Because the Japanese American Museum of San Jose (JAMsj) is a 501(c) (3), tax-exempt, nonprofit organization, it's financial support comes from memberships, grants, donations, the Winter Boutique, admission fees, and retail proceeds. Governed by a board of directors, the museum is solely run by nonpaid staff and more than 150 volunteers working to collect, preserve, and share Japanese American art, history, and culture with an emphasis on the greater Bay Area. Through this mission JAMsj hopes to leave a lasting legacy about the Japanese American experience for present and future generations.


Please consider including JAMsj in your estate planning. There are several ways to do this: IRA charitable distributions, charitable gift annuities, and charitable unitrusts, as well as outright bequests. Gifts may include cash, stocks, bonds, retirement assets such as IRA distributions, life insurance, and real estate.

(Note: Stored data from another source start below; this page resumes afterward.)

-- ==== Sys2Proof/Laws/Passing.lean ====
section
/-! SUPPORT. The fields the link engine leaves alone while a frame passes (R135: a pass draws fills and stages takes, and nothing
else until the frame's end). -/

namespace Sys2Proof.Machine

set_option Elab.async false

variable (s : State)

theorem State.applyIf_field {α : Type} (g : State → α) (b : Bool) (f : State → State) (h : g (f s) = g s) :
    g (s.applyIf b f) = g s := by
  unfold State.applyIf; split
  · exact h
  · rfl

/-! ## clearFresh -/

@[simp] theorem State.clearFresh_pending (n : Nat) : (s.clearFresh n).pending = s.pending := rfl
@[simp] theorem State.clearFresh_due (n : Nat) : (s.clearFresh n).due = s.due := rfl
@[simp] theorem State.clearFresh_now (n : Nat) : (s.clearFresh n).now = s.now := rfl
@[simp] theorem State.clearFresh_phase (n : Nat) : (s.clearFresh n).phase = s.phase := rfl
@[simp] theorem State.clearFresh_loadTicks (n : Nat) : (s.clearFresh n).loadTicks = s.loadTicks := rfl
@[simp] theorem State.clearFresh_cause (n : Nat) : (s.clearFresh n).cause = s.cause := rfl
@[simp] theorem State.clearFresh_strap (n : Nat) : (s.clearFresh n).strap = s.strap := rfl
@[simp] theorem State.clearFresh_beat (n : Nat) : (s.clearFresh n).beat = s.beat := rfl
@[simp] theorem State.clearFresh_units (n : Nat) : (s.clearFresh n).units = s.units := rfl
@[simp] theorem State.clearFresh_scan (n : Nat) : (s.clearFresh n).scan = s.scan := rfl
@[simp] theorem State.clearFresh_contacts (n : Nat) : (s.clearFresh n).contacts = s.contacts := rfl
@[simp] theorem State.clearFresh_rotation (n : Nat) : (s.clearFresh n).rotation = s.rotation := rfl
@[simp] theorem State.clearFresh_pins (n : Nat) : (s.clearFresh n).pins = s.pins := rfl
@[simp] theorem State.clearFresh_limits (n : Nat) : (s.clearFresh n).limits = s.limits := rfl
@[simp] theorem State.clearFresh_reflex (n : Nat) : (s.clearFresh n).reflex = s.reflex := rfl
@[simp] theorem State.clearFresh_status (n : Nat) : (s.clearFresh n).status = s.status := rfl
@[simp] theorem State.clearFresh_link (n : Nat) : (s.clearFresh n).link = s.link := rfl
@[simp] theorem State.clearFresh_service (n : Nat) : (s.clearFresh n).service = s.service := rfl
@[simp] theorem State.clearFresh_profile (n : Nat) : (s.clearFresh n).profile = s.profile := rfl
@[simp] theorem State.clearFresh_answer (n : Nat) : (s.clearFresh n).answer = s.answer := rfl
@[simp] theorem State.clearFresh_freeCount (n : Nat) : (s.clearFresh n).freeCount = s.freeCount := rfl

/-! ## clearChanges -/

@[simp] theorem State.clearChanges_pending : (s.clearChanges).pending = s.pending := rfl
@[simp] theorem State.clearChanges_due : (s.clearChanges).due = s.due := rfl
@[simp] theorem State.clearChanges_now : (s.clearChanges).now = s.now := rfl
@[simp] theorem State.clearChanges_phase : (s.clearChanges).phase = s.phase := rfl
@[simp] theorem State.clearChanges_loadTicks : (s.clearChanges).loadTicks = s.loadTicks := rfl
@[simp] theorem State.clearChanges_cause : (s.clearChanges).cause = s.cause := rfl
@[simp] theorem State.clearChanges_strap : (s.clearChanges).strap = s.strap := rfl
@[simp] theorem State.clearChanges_beat : (s.clearChanges).beat = s.beat := rfl
@[simp] theorem State.clearChanges_units : (s.clearChanges).units = s.units := rfl
@[simp] theorem State.clearChanges_scan : (s.clearChanges).scan = s.scan := rfl
@[simp] theorem State.clearChanges_slots : (s.clearChanges).slots = s.slots := rfl
@[simp] theorem State.clearChanges_rotation : (s.clearChanges).rotation = s.rotation := rfl
@[simp] theorem State.clearChanges_pins : (s.clearChanges).pins = s.pins := rfl
@[simp] theorem State.clearChanges_limits : (s.clearChanges).limits = s.limits := rfl
@[simp] theorem State.clearChanges_reflex : (s.clearChanges).reflex = s.reflex := rfl
@[simp] theorem State.clearChanges_status : (s.clearChanges).status = s.status := rfl
@[simp] theorem State.clearChanges_link : (s.clearChanges).link = s.link := rfl
@[simp] theorem State.clearChanges_service : (s.clearChanges).service = s.service := rfl
@[simp] theorem State.clearChanges_profile : (s.clearChanges).profile = s.profile := rfl
@[simp] theorem State.clearChanges_answer : (s.clearChanges).answer = s.answer := rfl
@[simp] theorem State.clearChanges_freeCount : (s.clearChanges).freeCount = s.freeCount := rfl

/-! ## fill1 -/

@[simp] theorem State.fill_pending (row : Row) (p : Nat) : (s.fill row p).1.pending = s.pending := by unfold State.fill; split <;> rfl
@[simp] theorem State.fill_due (row : Row) (p : Nat) : (s.fill row p).1.due = s.due := by unfold State.fill; split <;> rfl
@[simp] theorem State.fill_now (row : Row) (p : Nat) : (s.fill row p).1.now = s.now := by unfold State.fill; split <;> rfl
@[simp] theorem State.fill_phase (row : Row) (p : Nat) : (s.fill row p).1.phase = s.phase := by unfold State.fill; split <;> rfl
@[simp] theorem State.fill_loadTicks (row : Row) (p : Nat) : (s.fill row p).1.loadTicks = s.loadTicks := by unfold State.fill; split <;> rfl
@[simp] theorem State.fill_cause (row : Row) (p : Nat) : (s.fill row p).1.cause = s.cause := by unfold State.fill; split <;> rfl
@[simp] theorem State.fill_strap (row : Row) (p : Nat) : (s.fill row p).1.strap = s.strap := by unfold State.fill; split <;> rfl
@[simp] theorem State.fill_beat (row : Row) (p : Nat) : (s.fill row p).1.beat = s.beat := by unfold State.fill; split <;> rfl
@[simp] theorem State.fill_units (row : Row) (p : Nat) : (s.fill row p).1.units = s.units := by unfold State.fill; split <;> rfl
@[simp] theorem State.fill_scan (row : Row) (p : Nat) : (s.fill row p).1.scan = s.scan := by unfold State.fill; split <;> rfl
@[simp] theorem State.fill_rotation (row : Row) (p : Nat) : (s.fill row p).1.rotation = s.rotation := by unfold State.fill; split <;> rfl
@[simp] theorem State.fill_pins (row : Row) (p : Nat) : (s.fill row p).1.pins = s.pins := by unfold State.fill; split <;> rfl
@[simp] theorem State.fill_limits (row : Row) (p : Nat) : (s.fill row p).1.limits = s.limits := by unfold State.fill; split <;> rfl
@[simp] theorem State.fill_reflex (row : Row) (p : Nat) : (s.fill row p).1.reflex = s.reflex := by unfold State.fill; split <;> rfl
@[simp] theorem State.fill_status (row : Row) (p : Nat) : (s.fill row p).1.status = s.status := by unfold State.fill; split <;> rfl
@[simp] theorem State.fill_link (row : Row) (p : Nat) : (s.fill row p).1.link = s.link := by unfold State.fill; split <;> rfl
@[simp] theorem State.fill_service (row : Row) (p : Nat) : (s.fill row p).1.service = s.service := by unfold State.fill; split <;> rfl
@[simp] theorem State.fill_profile (row : Row) (p : Nat) : (s.fill row p).1.profile = s.profile := by unfold State.fill; split <;> rfl
@[simp] theorem State.fill_answer (row : Row) (p : Nat) : (s.fill row p).1.answer = s.answer := by unfold State.fill; split <;> rfl
@[simp] theorem State.fill_freeCount (row : Row) (p : Nat) : (s.fill row p).1.freeCount = s.freeCount := by unfold State.fill; split <;> rfl

/-! ## take -/

@[simp] theorem State.take_pending (row : Row) (seg : List Byte) : (s.take row seg).pending = s.pending := by unfold State.take; split <;> rfl
@[simp] theorem State.take_due (row : Row) (seg : List Byte) : (s.take row seg).due = s.due := by unfold State.take; split <;> rfl
@[simp] theorem State.take_now (row : Row) (seg : List Byte) : (s.take row seg).now = s.now := by unfold State.take; split <;> rfl
@[simp] theorem State.take_phase (row : Row) (seg : List Byte) : (s.take row seg).phase = s.phase := by unfold State.take; split <;> rfl
@[simp] theorem State.take_loadTicks (row : Row) (seg : List Byte) : (s.take row seg).loadTicks = s.loadTicks := by unfold State.take; split <;> rfl
@[simp] theorem State.take_cause (row : Row) (seg : List Byte) : (s.take row seg).cause = s.cause := by unfold State.take; split <;> rfl
@[simp] theorem State.take_strap (row : Row) (seg : List Byte) : (s.take row seg).strap = s.strap := by unfold State.take; split <;> rfl
@[simp] theorem State.take_beat (row : Row) (seg : List Byte) : (s.take row seg).beat = s.beat := by unfold State.take; split <;> rfl
@[simp] theorem State.take_units (row : Row) (seg : List Byte) : (s.take row seg).units = s.units := by unfold State.take; split <;> rfl
@[simp] theorem State.take_scan (row : Row) (seg : List Byte) : (s.take row seg).scan = s.scan := by unfold State.take; split <;> rfl
@[simp] theorem State.take_slots (row : Row) (seg : List Byte) : (s.take row seg).slots = s.slots := by unfold State.take; split <;> rfl
@[simp] theorem State.take_contacts (row : Row) (seg : List Byte) : (s.take row seg).contacts = s.contacts := by unfold State.take; split <;> rfl
@[simp] theorem State.take_rotation (row : Row) (seg : List Byte) : (s.take row seg).rotation = s.rotation := by unfold State.take; split <;> rfl
@[simp] theorem State.take_pins (row : Row) (seg : List Byte) : (s.take row seg).pins = s.pins := by unfold State.take; split <;> rfl
@[simp] theorem State.take_limits (row : Row) (seg : List Byte) : (s.take row seg).limits = s.limits := by unfold State.take; split <;> rfl
@[simp] theorem State.take_reflex (row : Row) (seg : List Byte) : (s.take row seg).reflex = s.reflex := by unfold State.take; split <;> rfl
@[simp] theorem State.take_status (row : Row) (seg : List Byte) : (s.take row seg).status = s.status := by unfold State.take; split <;> rfl
@[simp] theorem State.take_service (row : Row) (seg : List Byte) : (s.take row seg).service = s.service := by unfold State.take; split <;> rfl
@[simp] theorem State.take_profile (row : Row) (seg : List Byte) : (s.take row seg).profile = s.profile := by unfold State.take; split <;> rfl
@[simp] theorem State.take_answer (row : Row) (seg : List Byte) : (s.take row seg).answer = s.answer := by unfold State.take; split <;> rfl
@[simp] theorem State.take_freeCount (row : Row) (seg : List Byte) : (s.take row seg).freeCount = s.freeCount := by unfold State.take; split <;> rfl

A financial advisor can suggest ways to incorporate gift-giving to JAMsj in your estate planning. More information is available at http://www.jamsj.org/japanese-american-history-museum-san-jose/support-us. If you have questions, please contact us at (408)-294-3138 or at robert@jamsj.org.


If you have a background in financial planning and would like to volunteer to help JAMsj in this area, we welcome your involvement.


Thank you for your continued support,


Aggie Idemoto, Ed. D., President


Robert McKibbin, Fund Development Director  

Art Class

Sumi-e for the New Year   
Photo courtesy of instructor
Sunday, January 12, 2014 
1:00 p.m.

Japanese American Museum of San Jose

535 S. Fifth Street
San Jose, CA 95112
Experience the spirit and exuberance of the contemporary, yet ancient, art of Japanese ink painting: sumi-e. Learn to create classic themes and techniques, called the Four Gentlemen: bamboo, orchid, chrysanthemum, and plum blossom. Each theme introduces a different stroke or idea. Students will end by painting a horse to celebrate 2014, the year of the horse.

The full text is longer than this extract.